The Corporate Director for Education and Family Support advised that on 27 June 2022, the WG published a new model for accountability in line with curriculum and ALN reform, the Evaluation, Improvement and Accountability Framework that provided the framework for KPIs and public assessment measures. The framework required schools to provide several things which would allow for the production for much clearer data sets. A summary of School Improvement Plans and School Development Plan would be published as the start and the end of the year and provided to governing bodies. The information would then be used to benchmark performance, on an individual and local authority level and KPIs provided based on that benchmark and targets modified.


The Corporate Director for Communities highlighted that it was year 3 of a 3-year Corporate Plan and that there would be a number of important initiatives and projects brought forward in the new Corporate Plan.


A Member noted the level of sickness was increasing and queried how the small teams coped when members were sick. 


The Corporate Director for Communities confirmed that teams coped as well as they could and acknowledged the high sickness due to MSD due to manual handling work and the. Of concern was the stress related issues and staff wellbeing and she confirmed that during short term sickness, work was either covered by the existing team or that the work remains until the member of staff returns to work. She also referenced the unprecedented number of referrals received and that there were very few staff specifically dedicated to these and indicated that extreme pressure was becoming the norm.


The Cabinet Member for Communities further highlighted the level and inappropriate tone of Member Referrals and the impact it was having on the wellbeing of Officers. 


A Member noted the need to manage the expectations of Members who were being advised that they would receive a response to Member Referrals within 10 working. Another Member noted that the Communities Directorate was likely to receive more Member Referrals than others due to this being the area that the public see and queried whether there was sufficient support for wellbeing.


The Corporate Director for Communities confirmed that she had developed a four-point action plan for Member Referrals which had been delivered to Group Managers and could look to roll-out as a Member Development Session. She highlighted that Member Referrals had increased from 3045 referrals in 2021-22 which was up 1000 on the year before and that in 10 weeks since the election there had been 783 Member Referral and 1093 reported incidents which was unprecedented.

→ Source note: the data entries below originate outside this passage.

theorem witness_bookkeeping_filled : BookkeepingGood 5 filled ∧ BookkeepingGood 5 halfReplayed := by
  unfold BookkeepingGood
  exact ⟨⟨rfl, rfl, by decide, stocked_freeMarks, by decide +kernel, by decide +kernel, by show 4 ≤ 4096; decide⟩,
    ⟨rfl, rfl, by decide, stocked_freeMarks, by decide +kernel, by decide +kernel, by show 4 ≤ 4096; decide⟩⟩

/-- With `witness_bookkeeping`: the KEEP entry found, found with a parity error, and not found with room for one more. -/
theorem witness_keepWrite :
    stocked.mode = .normal ∧ (stocked.slot 5).card.incomplete = false ∧
      (stocked.keepEntry 5 20).any (fun h => !h.entry.parityError) = true ∧
      (damaged.keepEntry 5 20).any (fun h => h.entry.parityError) = true ∧ stocked.keepEntry 5 21 = none ∧
      stocked.journalCount 5 < (stocked.slotEntry 5).quota ∧ 0 < stocked.pool.freeCount := by decide +kernel

/-- With `witness_bookkeeping_filled`: not found at the quota. -/
theorem witness_keepWrite_quota :
    filled.mode = .normal ∧ (filled.slot 5).card.incomplete = false ∧ filled.keepEntry 5 21 = none ∧
      filled.journalCount 5 = (filled.slotEntry 5).quota := by decide +kernel

/-- With `witness_bookkeeping`: what a truncation of range 1 keeps is below the quota. -/
theorem witness_truncation :
    0 < stocked.pool.freeCount ∧
      ((stocked.slot 5).journal.filter (fun h => h.entry.range != 1)).length < (stocked.slotEntry 5).quota := by decide +kernel

/-- With `witness_bookkeeping_filled`: at the quota, a word that is no truncate word, and a truncation that removes nothing. -/
theorem witness_truncation_quota :
    filled.mode = .normal ∧ (filled.slot 5).card.incomplete = false ∧
      (filled.slot 5).journal.length = (filled.slotEntry 5).quota ∧
      (filled.slot 5).journal.filter (fun h => h.entry.range != 2) = (filled.slot 5).journal := by decide +kernel

/-- R15: it makes the journal INCOMPLETE and frees it. -/
theorem test_sequenceAtQuota :
    let t := recordSequence 5 1026 7 1 { first := 1024, last := 1279, cls := .sequence, weight := 2, truncate := some 1024 } filled
    (t.slot 5).journal = [] ∧ (t.slot 5).card.incomplete = true ∧ t.pool.freeCount = 4 := by decide +kernel

/-- A list with one CONFIRMED entry before its first STALE one. -/
theorem witness_replayWalk :
    (halfReplayed.slot 5).journal =
        [{ id := 1, entry := JEntry.fresh 5 20 0x0100 0 .keep }] ++
          { id := 2, entry := (JEntry.fresh 5 1025 0x000A 1 .sequence).flip } :: [] ∧
      (JEntry.fresh 5 20 0x0100 0 .keep).state = .confirmed ∧ (JEntry.fresh 5 1025 0x000A 1 .sequence).flip.state = .stale := by
  decide +kernel

/-- Heads on both sides of the wrap, 65279 before 254. -/
def wrapped : State :=
  { modQueue 6 (fun _ => [entry 254 20 .plain]) (modQueue 5 (fun _ => [entry 65279 20 .plain]) inService) with
    wqm := { free := 510, nextSeq := 255, lowMark := 65279 } }

/-- Both within the 512 numbers before the next one, the earlier at the far end of them. -/
theorem witness_lowMark :
    (∀ n : Slot, (up.slot n).queue.head? = none) ∧ (wrapped.slot 5).queue.head? ≠ none ∧
      (∀ n : Slot, ∀ q ∈ (wrapped.slot n).queue.head?, (q.seq - 65279#16).toNat ≤ 511) ∧
      NumbersRecent (next (.clear .write 5) wrapped) ∧ (255#16 - 65279#16).toNat = 512 ∧
      ((wrapped.slot 5).queue.head?.any (fun q => q.seq == wrapped.wqm.lowMark)) = true := by
  unfold NumbersRecent; decide +kernel

theorem witness_lowMarkRight :
    LowMarkRight (next (.clear .write 5) wrapped) ∧ ∃ t, step (next (.clear .write 5) wrapped) = .next t :=
  ⟨⟨fun h => absurd (h 5) (by decide +kernel), fun _ => ⟨⟨5, entry 65279 20 .plain, by decide +kernel, by decide +kernel⟩,
    by decide +kernel⟩⟩, _, rfl⟩

/-- With nothing left to start, a CLEAR for the idle card 5, which its dispatcher then sends. -/
theorem witness_nothingToStart :
    NothingToStart stocked ∧ yields (.clear .write 5) stocked (fun t => (t.slot 5).link.outstanding.isSome) = true := by
  unfold NothingToStart; decide +kernel

theorem witness_noPartFault : ∃ t, exec (.clear .write 5) stocked = .next t := ⟨_, rfl⟩

theorem witness_dispatcher :
    inService.aligned 5 = true ∧ (inService.slot 5).link.outstanding = none ∧ inService.readyIsOne 5 = true ∧
      inService.busyIsZero 5 = true ∧ (inService.slot 5).link.unlockOwed = false ∧
      (inService.slot 5).link.pendingRelink = none ∧ (inService.slot 5).link.pendingRead = none ∧
      ((askUnlock 5 inService).slot 5).link.unlockOwed = true ∧
      ((handOver 5 .adopt false inService).slot 5).link.pendingRelink = some { what := .adopt, forced := false } ∧
      ((modLink 5 (fun l => { l with pendingRead := some { word := 20, lockFlag := true } }) inService).slot 5).link.pendingRead =
        some { word := 20, lockFlag := true } ∧
      ((withEntry (entry 100 20 .ordered) inService).slot 5).queue = entry 100 20 .ordered :: [] ∧
      (inService.slot 5).queue = [] ∧ (inService.slot 5).card.state = .inService := by decide +kernel

/-- A link out of frame, one with a transaction outstanding, and one whose READY is not 1 with a relink request that is forced, one
that is not, and none. -/
theorem witness_dispatcher_held :
    let s := modFramer 5 (fun fr => { fr with bits := { goodBits with ready := none } }) inService
    (modFramer 5 outOfFrame inService).aligned 5 = false ∧ ((withTxn writeTxn inService).slot 5).link.outstanding ≠ none ∧
      s.aligned 5 = true ∧ (s.slot 5).link.outstanding = none ∧ s.readyIsOne 5 = false ∧
      ((handOver 5 .restart true s).slot 5).link.pendingRelink = some { what := .restart, forced := true } ∧
      ((handOver 5 .adopt false s).slot 5).link.pendingRelink = some { what := .adopt, forced := false } ∧
      (s.slot 5).link.pendingRelink = none := by decide +kernel

/-- The head that goes: of a card in service, of a QUARANTINED one; and one that is held, out of service. -/
theorem witness_dispatcher_head :
    let s := withEntry (entry 100 20 .ordered) inService
    let c := withEntry { entry 100 1 (.control .clear) with value := 1 } (cardIn .quarantined)
    s.lockNames 5 = false ∧ (s.slot 5).card.adoptPending = false ∧ (entry 100 20 .ordered).tag = none ∧
      (entry 100 20 .ordered).seq = s.wqm.lowMark ∧ (c.slot 5).card.state = .quarantined ∧ c.lockNames 5 = false ∧
      ((withEntry (entry 100 20 .plain) (cardIn .down)).slot 5).card.state = .down := by decide +kernel

/-- An open port, with a lock open, and one in LOADING. -/
def locked : State := { inService with port := { inService.port with lock := some { slot := 5, word := 50 } } }

theorem witness_loadingRetry :
    (Instr.clear .write 5).isAccess = true ∧ loading.mode = .loading ∧ loading.port.current = none ∧
      shelf.port.current = some { slot := 8, word := 20, locked := false } := by decide +kernel

theorem witness_portOpen : PortOpen inService ∧ PortOpen locked ∧ locked.port.lock = some { slot := 5, word := 50 } := by
  unfold PortOpen; decide +kernel

theorem witness_notWordForm : isAligned 0x50051#20 = false ∧ PortOpen locked ∧ inService.port.lock = none := by
  unfold PortOpen; decide +kernel

/-- A trunk card's BARRED words, the first and the last. -/
theorem witness_barred :
    let s := modCard 5 (fun c => { c with bound := some trunkId }) inService
    isAligned (at5 768) = true ∧ PortOpen s ∧ 4 ≤ (wordOf (at5 768)).toNat ∧ s.classOf (slotOf (at5 768)) (wordOf (at5 768)) = .barred ∧
      s.classOf (slotOf (at5 799)) (wordOf (at5 799)) = .barred ∧
      s.port.lock ≠ some { slot := slotOf (at5 768), word := wordOf (at5 768) } ∧ bare.mode = .unprotected := by
  unfold PortOpen; decide +kernel

theorem witness_shutSlot :
    isAligned (at5 4) = true ∧ wordOf (at5 2) = 2 ∧ 4 ≤ (wordOf (at5 4)).toNat ∧ PortOpen up ∧ PortOpen (cardIn .quarantined) ∧
      (up.slot (slotOf (at5 4))).card.state = .empty ∧ ((cardIn .quarantined).slot (slotOf (at5 4))).card.state = .quarantined ∧
      up.port.lock ≠ some { slot := slotOf (at5 4), word := wordOf (at5 4) } := by
  unfold PortOpen; decide +kernel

A Member advised that as part of his Community Council, they had asked for the grass cutting schedules for the area and been refused as circumstances could change and in relation to MR, he suggested that if it were complex issue that a holding letter be issued to Members advising of the need for time for investigations.


The Corporate Director for Communities confirmed that she was working on providing an acknowledgement to MR and providing any information possible. In addition, she would like to be able to provide grass cutting schedules and other community schedules on the Council’s website.


Following detailed consideration and discussions with Officers and Cabinet Members, the Committee made the following Recommendation:


  1. That the narrative for Welsh Government PAM/015 (PSR002) in Appendix A regarding Disabled Facilities Grants be expanded to clarify that it included all persons/groups.


And the Committee requested:


  1. A written response regarding the lengthy process of compelling property owners to bring their empty properties into reuse to include real case examples and timescales.


  1. Updated literature regarding Bridgend’s promotion of foster care recruitment.